Heteronuclear molecules in an optical lattice: Theory and experiment

We study properties of two different atoms at a single optical lattice site at a heteronuclear atomic Feshbach resonance. We calculate the energy spectrum, the efficiency of rf association, and the lifetime as a function of magnetic field and compare the results with the experimental data obtained for ${}^{40}\text{K}$ and ${}^{87}\text{R}\text{b}$ [C. Ospelkaus et al., Phys. Rev.
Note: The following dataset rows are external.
-- ==== Sys2Proof/Laws/State.lean ====
section
/-! SUPPORT. Each update of the state, field by field: what it sets and what it leaves. -/

namespace Sys2Proof.Machine

section Respond
variable (rc : Byte) (data : Word) (s : State)

@[simp] theorem respond_params : (respond rc data s).params = s.params := rfl
@[simp] theorem respond_rem : (respond rc data s).rem = s.rem := rfl
@[simp] theorem respond_table : (respond rc data s).table = s.table := rfl
@[simp] theorem respond_status : (respond rc data s).status = s.status := rfl
@[simp] theorem respond_events : (respond rc data s).events = s.events := rfl
@[simp] theorem respond_responses : (respond rc data s).responses = ⟨rc, data⟩ :: s.responses := rfl

@[simp] theorem ok_params : (ok data s).params = s.params := rfl
@[simp] theorem ok_rem : (ok data s).rem = s.rem := rfl
@[simp] theorem ok_table : (ok data s).table = s.table := rfl
@[simp] theorem ok_status : (ok data s).status = s.status := rfl
@[simp] theorem ok_events : (ok data s).events = s.events := rfl
@[simp] theorem ok_responses : (ok data s).responses = ⟨rcOk, data⟩ :: s.responses := rfl

end Respond

section Raise
variable (f : FaultCode) (s : State)

@[simp] theorem raise_params : (raise f s).params = s.params := rfl
@[simp] theorem raise_rem : (raise f s).rem = s.rem := rfl
@[simp] theorem raise_table : (raise f s).table = s.table := rfl
@[simp] theorem raise_status : (raise f s).status = latchFault f s.status := rfl
@[simp] theorem raise_events : (raise f s).events = s.events := rfl
@[simp] theorem raise_responses : (raise f s).responses = ⟨rcFault f, 0⟩ :: s.responses := rfl

@[simp] theorem latchFault_tv (st : Status) : (latchFault f st).tv = st.tv := rfl
@[simp] theorem latchFault_err (st : Status) : (latchFault f st).err = true := rfl
@[simp] theorem latchFault_ecode (st : Status) : (latchFault f st).ecode = ecodeOf f := rfl

end Raise

section MarkTableValid
variable (st : Status)

@[simp] theorem markTableValid_tv : (markTableValid st).tv = true := rfl
@[simp] theorem markTableValid_err : (markTableValid st).err = st.err := rfl
@[simp] theorem markTableValid_ecode : (markTableValid st).ecode = st.ecode := rfl

end MarkTableValid

section SetRem
variable (s : State) (r : BitVec s.params.W)

@[simp] theorem setRem_params : (setRem s r).params = s.params := rfl
@[simp] theorem setRem_rem : (setRem s r).rem = zext64 r := rfl
@[simp] theorem setRem_table : (setRem s r).table = s.table := rfl
@[simp] theorem setRem_status : (setRem s r).status = s.status := rfl
@[simp] theorem setRem_events : (setRem s r).events = s.events := rfl
@[simp] theorem setRem_responses : (setRem s r).responses = s.responses := rfl

end SetRem

section ApplyReset
variable (s : State)

@[simp] theorem applyReset_params : (applyReset s).params = s.params := rfl
@[simp] theorem applyReset_rem : (applyReset s).rem = zext64 (initial s.params) := rfl
@[simp] theorem applyReset_table : (applyReset s).table = [] := rfl
@[simp] theorem applyReset_status : (applyReset s).status = Status.reset := rfl
@[simp] theorem applyReset_events : (applyReset s).events = s.events := rfl
@[simp] theorem applyReset_responses : (applyReset s).responses = s.responses := rfl

end ApplyReset

section Events
variable (c : Command) (s : State)

@[simp] theorem issueFirst_params : (issueFirst c s).params = s.params := rfl
@[simp] theorem issueFirst_rem : (issueFirst c s).rem = s.rem := rfl
@[simp] theorem issueFirst_table : (issueFirst c s).table = s.table := rfl
@[simp] theorem issueFirst_status : (issueFirst c s).status = s.status := rfl
@[simp] theorem issueFirst_events : (issueFirst c s).events = .command c :: s.events := rfl
@[simp] theorem issueFirst_responses : (issueFirst c s).responses = s.responses := rfl

/-- What taking an event can do: none is pending, or the oldest one leaves the queue and nothing else changes. -/
theorem takeEvent_cases :
    (s.events = [] ∧ takeEvent s = none) ∨
      ∃ e rest, s.events = e :: rest ∧ takeEvent s = some (e, { s with events := rest }) := by
  unfold takeEvent
  cases h : s.events with
  | nil => exact .inl ⟨rfl, rfl⟩
  | cons e rest => exact .inr ⟨e, rest, rfl, rfl⟩

end Events

end Sys2Proof.Machine
end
Lett. 97, 120402 (2006)]. We treat the interaction in terms of a regularized $\delta$ function pseudopotential and consider the general case of particles with different trap frequencies, where the usual approach of separating center-of-mass and relative motion fails. We develop an exact diagonalization approach to the coupling between center-of-mass and relative motion and numerically determine the spectrum of the system. At the same time, our approach allows us to treat the anharmonicity of the lattice potential exactly. Within the pseudopotential model, the center of the Feshbach resonance can be precisely determined from the experimental data.

Figure 1

(Color online) Energy eigenvalues of ${}^{40}\text{K}$ and ${}^{87}\text{R}\text{b}$ as a function of scattering length without (black dashed line) and with coupling terms (blue solid line) due to anharmonicity and unequal trap frequencies in the lattice for parameters: $V_{\text{Rb}}=40.5E_{r,\text{Rb}}$, $V_{\text{K}}=0.86V_{\text{Rb}}$, and $\lambda =1030\text{nm}$. The deviation between the idealized model and the full solution is substantial in particular for the upper branch.

Figure 2

(Color online) Low-energy spectrum of states with center-of-mass energy $3/2\hslash {\omega }_{\text{c}\text{.m}\text{.}}$ for ${}^6\text{L}\text{i}$ and ${}^{133}\text{C}\text{s}$ and lattice parameters $V_{\text{Li}}=V_{\text{Cs}}=10{\hslash }^2{k}^2/2\mu$ and $\lambda =1\mu \text{m}$. The energy is much more lowered compared to the case of ${}^{40}\text{K}$ and ${}^{87}\text{R}\text{b}$. This is due to the large mass ratio of the ${}^6\text{L}\text{i}$ and ${}^{133}\text{C}\text{s}$ atoms.

Figure 3

(Color online) rf spectroscopy of ${}^{40}\text{K}\text{−}{}^{87}\text{R}\text{b}$ in a 3D optical lattice on the ${}^{40}\text{K}|9/2,-7/2⟩\to |9/2,-9/2⟩$ transition (see inset) at a lattice depth of $V_{\text{Rb}}=27.5E_{r,\text{Rb}}$ and a magnetic field of 547.13 G, where the interaction is attractive. The spectrum is plotted as a function of detuning from the undisturbed atomic resonance frequency and clearly shows the large atomic peak at zero detuning. The peak at 13.9 kHz is due to association of $|1,1⟩\otimes |9/2,-7/2⟩$ atom pairs into a bound state (figure from Ref. [9]).

Figure 4

(Color online) Experimentally observed energy spectrum together with theory without free parameters (black dashed line) and a least-squares fit for the resonance parameters $B_0$ and $\Delta B$ (red solid line). Experimental data from Ref. [9].

Figure 5

(Color online) Transfer efficiency of rf association as observed in the experiment and estimated from a Rabi model, both for (a) attractively interacting atoms and molecules and for (b) repulsively interacting pairs. The experimental data contain a global factor which has been chosen such that the value of the outermost right (a) [left (b)] data point is one (see text). Experimental data of (a) from Ref. [9].

Figure 6

(Color online) Sketch of expected lattice occupation. The arrows illustrate tunneling of remaining fermionic ${}^{40}\text{K}$ atoms to the “molecular” shell where they can undergo inelastic three-body collisions with a ${}^{40}\text{K}\text{−}{}^{87}\text{R}\text{b}$ molecule.

Figure 7

(Color online) Lifetime of heteronuclear ${}^{40}\text{K}\text{−}{}^{87}\text{R}\text{b}$ molecules in the optical lattice. The Lifetime is limited due to residual atoms which can tunnel to lattice sites with molecules and provoke inelastic three-body loss. The theoretical prediction uses the pseudopotential wave function and contains a global factor which was adjusted to the experimental data of Ref. [9].